I have studied Tymens thread for quite a time and I slowely start to get a hang of this forex trading, really very slowly but Im in no hurry:)
Then I found you and you thread it seemed that Im ending up in a goldmine. Some missing parts fell into place when start reading yr thread. You and Tyman are a very good team. Just to have the willigness to share you knowledge with us newbie is in fact as close as the “holy gral”. I ever come near to. Exept my wife then:p

Hope you can stand my poor English.

Ps. On monday I put on the rubberband again and suffer pain -often these days!:D:D

Sorry, I don’t have GBP/CAD charts from my broker. Sounds like a good trade though. Entries are tough and exits are much tougher. In most cases if you have a well established trend line and price hits it price will bounce off and you should take your profit. Rarely price will shoot right through and you should hold the trade, but you’ll see many more bounces off a well established trend line than penetrations of it. Usually when price bounces off a well established trendline, it will travel a good distance away from it before retesting it. I won’t ride out those retracements. I’ll take my profit and look for another trade. That’s the best I can offer without a chart to look at. If you want to post up a chart maybe I can be more specific. Glad you got in on a good trade though :slight_smile:

Yes, with the US long weekend coming up trading has been very slow. I worked all day to scratch out only 40 pips. Really, I should have just taken the day off. I think that’s what most people are doing.
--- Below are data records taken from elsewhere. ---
-- ==== Sys2Proof/Machine/Flags.lean ====
section
/-!
DEFINITION. The status words and flags that the block computes from its state: the status registers of the host register
window (R413), the time-quality field (R43), and whether an engine answers.
-/

namespace Sys2Proof.Machine

/-- ft is valid: Locked or Holdover (R31). -/
def timeValid (s : State) : Bool := s.time.state == .locked || s.time.state == .holdover

/-- Code of a time-front state in `BLK_STS` and `TIME_STATUS`. -/
def tfCode : TfState → Nat
  | .unlocked => 0
  | .locked => 1
  | .holdover => 2
  | .lost => 3

/-- A counter has joined the Cul-de-sac: its index is retired, or it stays bound and void (R75). -/
def countersOut (s : State) : Bool := !s.smp.retired.isEmpty || s.smp.counters.any fun e => e.2.dead

/-- The Cul-de-sac, counters included, is not empty (R301, R367). -/
def capacityReduced (s : State) : Bool := !s.pwr.culDeSac.isEmpty || countersOut s

/-- `BLK_STS` (R413). -/
def blkSts (s : State) : Nat :=
  (match s.stw.running with
    | none => 0
    | some _ => if s.stw.trialEnd.isSome then 2 else 1)
  + 4 * tfCode s.time.state + 16 * bnat s.pwr.parked + 32 * bnat s.grid.frame.isSome
  + 64 * bnat (capacityReduced s) + 128 * bnat s.exhausted + 256 * bnat (!s.fuse.crcOk)

/-- `PMn_STS` (R360, R413). -/
def pmSts (p : PmSlot) : Nat :=
  bnat p.busy + 2 * bnat p.done + 4 * bnat (p.held.length ≥ 32) + 256 * p.held.length

/-- The power domain that holds a Cul-de-sac resource, by the kinds of R285 and R299: bank group, tree lane, digest pipe,
backscan engine, concentrator, `MEM` port. -/
def cdsDomain (rkind index : Nat) : Nat :=
  match rkind with
  | 2 => 14 + index
  | 3 => 7
  | 4 => 8
  | 5 => 11
  | 6 => 2
  | 7 => 13
  | _ => 0

/-- Resources of a kind that the Cul-de-sac holds. -/
def deadCount (rkind : Nat) (s : State) : Nat := (s.pwr.culDeSac.filter fun r => r.1 == rkind).length

/-- `PD_CDS` (R413). -/
def pdCds (s : State) : Word32 := 
  s.pwr.culDeSac.foldl (fun w r => putBit w (cdsDomain r.1 r.2) true) (if countersOut s then 4 else 0)

/-- `ALERT_N` is driven low (R410, R411, R424, R445). -/
def alertLow (s : State) : Bool :=
  if !s.fuse.crcOk then true
  else if s.rst.active || s.stw.running.isNone then s.fuse.alertRst
  else !s.sbi.alerts.isEmpty

/-- `WAKE_REQ[31:0]` as driven (R411, R445). -/
def wakeReqOut (s : State) : Word32 :=
  if s.rst.active || s.stw.running.isNone then s.fuse.xreqRst
  else if s.pwr.parked && s.pwr.waking.isNone then 0
  else s.pwr.wakeReq

/-- An engine quiesces for its own reset or switch-off: its station answers absent (R444).  One that quiesces on its regions
alone works on (R17). -/
def goesDown (q : Nat × QuiesceFor × Nat) : Bool :=
  match q.2.1 with
  | .move _ => false
  | _ => true

/-- The engine of domain `d` works: powered, out of reset, not isolated, not quiescing, the block not Parked (R22, R431). -/
def engineUp (d : Nat) (s : State) : Bool :=
  s.pwr.on.getLsbD d && !s.pwr.inReset.getLsbD d && !s.pwr.isolated.contains d && !s.pwr.parked
    && !s.rst.active && !s.jtag.hold && !(s.pwr.quiescing.any fun q => q.1 == d && goesDown q)

/-- The domain never powered in this configuration: the backscan engines at a Leaf, the Sampler at a Plaza (R14, R432). -/
def neverPowered (d : Nat) (s : State) : Bool := if s.fuse.plaza then d == 2 else d == 11

/-- The size at which a Leaf's region is placed, KiB (R16). -/
def placedKib : RegionName → Nat
  | .steward => 192
  | .dumps => 256
  | .calendars => 512
  | .packages => 256
  | .snapshots => 512
  | .digests => 192
  | .markers => 64
  | .features => 64
  | .series => 2048
  | .nodes => 1024
  | .retention => 2048
  | .staging => 768
  | .queues => 256

/-- The size of a Leaf's region, KiB; as the table gives while the Steward has placed none (R16). -/
def regionKib (n : RegionName) (s : State) : Nat :=
  match s.stw.regions.find? fun r => r.name == n with
  | some r => r.kib
  | none => placedKib n

/-- How the block names one replica of a tier role: its `SOURCE`, plus 256 for each replica number.  The fabric's own header
tells replicas apart; the name stands in no field of R102 (DESIGN CHOICE, assumption 4). -/
def replicaKey (src replica : Nat) : Nat := if sourceKind src < 2 then src else src + 256 * replica

/-- The `SOURCE` of such a name, and its replica. -/
def plainSource (key : Nat) : Nat := if sourceKind key < 2 then key else key - 256 * (sourceNum key / 256 % 8)
def replicaIn (key : Nat) : Nat := if sourceKind key < 2 then 0 else sourceNum key / 256 % 8

/-- The Steward serves mailboxes (R380, R435, R438). -/
def stewardUp (s : State) : Bool :=
  s.stw.serving && !s.pwr.parked && !s.rst.active && !s.jtag.hold

/-- `SOURCE` of the block itself: its die address, or its chip's Plaza role. -/
def selfSource (s : State) : Nat := if s.fuse.plaza then plazaSource (trayOf s.die) else s.die

/-- `TIER` of a report raised by the block itself (R125). -/
def selfTier (s : State) : Nat := if s.fuse.plaza then 1 else 0

/-- `MODE` of the time-quality field (R37, R43). -/
def qualityMode (s : State) : Nat := if timeValid s then s.time.mode else 0

/-- The time-quality field: `MODE` with the flags gathered for a frame (R43). -/
def timeQuality (flags : BitVec 8) (s : State) : BitVec 8 :=
  (flags &&& 0xFC#8) ||| BitVec.ofNat 8 (qualityMode s)

/-- Merged time quality: flag bits OR, `MODE` 0b10 if any input is 0b10 (R43). -/
def mergeQuality (a b : BitVec 8) : BitVec 8 :=
  let mode (x : BitVec 8) : Nat := x.toNat % 4
  let m := if mode a = 2 ∨ mode b = 2 then 2 else max (mode a) (mode b)
  ((a ||| b) &&& 0xFC#8) ||| BitVec.ofNat 8 m

/-- Length of a frame in ns. -/
def frameNs (s : State) : Nat := s.grid.period * 1000

/-- The frame number of an instant at the present period (R38). -/
def frameAt (ft : Nat) (s : State) : Nat := ft / frameNs s

/-- The report window of an instant (R125). -/
def windowAt (ft : Nat) (s : State) : Nat := frameAt ft s / 2

/-- The frame number that `TIME_STATUS` gives. -/
def currentFrame (s : State) : Nat :=
  match s.grid.frame with
  | some f => f.frame
  | none => frameAt s.time.ft s

/-- The first frame that begins after now: when a configuration change takes effect (R67, R390). -/
def nextFrame (s : State) : Nat :=
  match s.grid.frame with
  | some f => f.frame + 1
  | none => frameAt s.time.ft s + 1

/-- ft at which the next frame begins: the open frame's end, or the first boundary after now. -/
def nextOpenFt (s : State) : Nat :=
  match s.grid.frame with
  | some f => (f.frame + 1) * f.period * 1000
  | none => (frameAt s.time.ft s + 1) * frameNs s

/-- The number of the frame that opens at an instant to come, under the period that is in effect by then (R45). -/
def numberAt (ft : Nat) (s : State) : Nat :=
  match s.grid.pending with
  | some (p, e) => if e ≤ ft then ft / (p * 1000) else frameAt ft s
  | none => frameAt ft s

/-- A frame number of the present grid as a response gives it: in the new period's numbers from the effect of a pending
change on (R45). -/
def shownFrame (n : Nat) (s : State) : Nat := numberAt (n * frameNs s) s

/-- The start of the next occurrence of an offset at or after an instant, under a calendar; `STEPS` bounds the markers
alone (R186, R288, R337; assumption 18). -/
def nextStart (cal : Calendar) (offset t : Nat) : Option Nat :=
  let base := cal.anchor + offset
  if cal.image.step = 0 then none
  else if t ≤ base then some base
  else some (base + ceilDiv (t - base) cal.image.step * cal.image.step)

/-- The occurrence of a span that holds an instant: its start. -/
def openStart (cal : Calendar) (offset len t : Nat) : Option Nat :=
  let base := cal.anchor + offset
  if t < base ∨ cal.image.step = 0 then none
  else
    let st := base + (t - base) / cal.image.step * cal.image.step
    if t < st + len then some st else none

/-- A die lies in the scope of a relayed command (R392). -/
def dieInScope (die : Nat) : Scope → Bool
  | .fleet => true
  | .quarter q => quarterOf (trayOf die) == q
  | .tray t => trayOf die == t
  | .die d => die == d
  | .other _ => false

/-- The block is in scope. -/
def selfInScope (sc : Scope) (s : State) : Bool := dieInScope s.die sc

/-- A child's subtree may hold a block in scope (R392).  A Quarter's Plazas may each hold a foreign Leaf of a scoped tray,
so a tray or die scope reaches every one of them (DEDUCED, assumption 3). -/
def childInScope (src : Nat) (sc : Scope) : Bool :=
  match sourceKind src, sc with
  | _, .fleet => true
  | _, .other _ => false
  | 0, _ => dieInScope src sc
  | 1, .quarter q => quarterOf (sourceNum src) == q
  | 1, .tray _ => true
  | 1, .die _ => true
  | 2, .quarter q => sourceNum src == q
  | 2, .tray t => sourceNum src == quarterOf t
  | 2, .die d => sourceNum src == quarterOf (trayOf d)
  | _, _ => false

/-- The highest tier that the chip hosts, 0 for a Leaf (R375). -/
def topTier (s : State) : Nat :=
  s.roles.foldl (fun n r => max n (match r.kind with | .plaza => 1 | .quarter => 2 | .forum => 3)) (if s.fuse.plaza then 1 else 0)

/-- Every child of the chip's roles, each once. -/
def allChildren (s : State) : List Nat :=
  s.roles.foldl (fun acc r => r.children.foldl (fun a c => addOnce c.source a) acc) []

/-- The hosted role of a kind. -/
def findRole (k : RoleKind) (s : State) : Option Role := s.roles.find? (fun r => r.kind == k)

/-- The state with the role of a kind changed. -/
def modRole (k : RoleKind) (f : Role → Role) (s : State) : State :=
  { s with roles := s.roles.map fun r => if r.kind = k then f r else r }

end Sys2Proof.Machine
end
Your English is much better than any other language I can speak. I’m very happy you found something useful here. Enjoy the journey!

Hi grav, i have couple of qns. The first one may be pretty subjective.

As a trendline break occurs on the 4hr chart, would you consider entry using the 5mins chart. As you said there will usually be a retracement to the initial trendline break, so would you get entries on the 5mins or 15mins? Or would the 30mins be more reliable?

I realised something the PA moves so fast into our direction that i have to rely on the 5mins chart to add on extra lots. That’s when i can see PA the most clearly. Its like moving 1 step back and 5 steps forward.

And lastly, i remember you mentioned you went long on the aud usd on the 1 hr using 2 cbl entry. I believe most of us here would like to know what’s the reason behind the trade and how you look at things in perspective.

From what i can see, the AU is in a nice daily uptrend channel.
However upon your entry, the 4HR had a breakout and retraced back. I believed after the retracement you entered on 2cbl entry on the 1hr?

Was that how you see it or is there something im missing down here?
Thanks! :slight_smile:

Hi Graviton, I do glad too :slight_smile:
More I trade more questions come up,

today I took long trade on H4 eur/chf squeeze, I have closed this trade with +80 pips then I reenter.
Right now my trade is running. I dont know what to deside to close this trade on friday or keep it runs as there is bull engulfing patern on daily chart?
I think you didnt miss this trade also :slight_smile:

Another question I have.
I drew resistant level and downtrend line from higest high that has been created during particular period of time
Say, in a while the price has broked down trend line. Does it mean that the price will reach resistant level ??

I JUST have entered short on H4 chf/jpy uptrend line breaks. But as today is friday I dont know is it good to keep the trade running?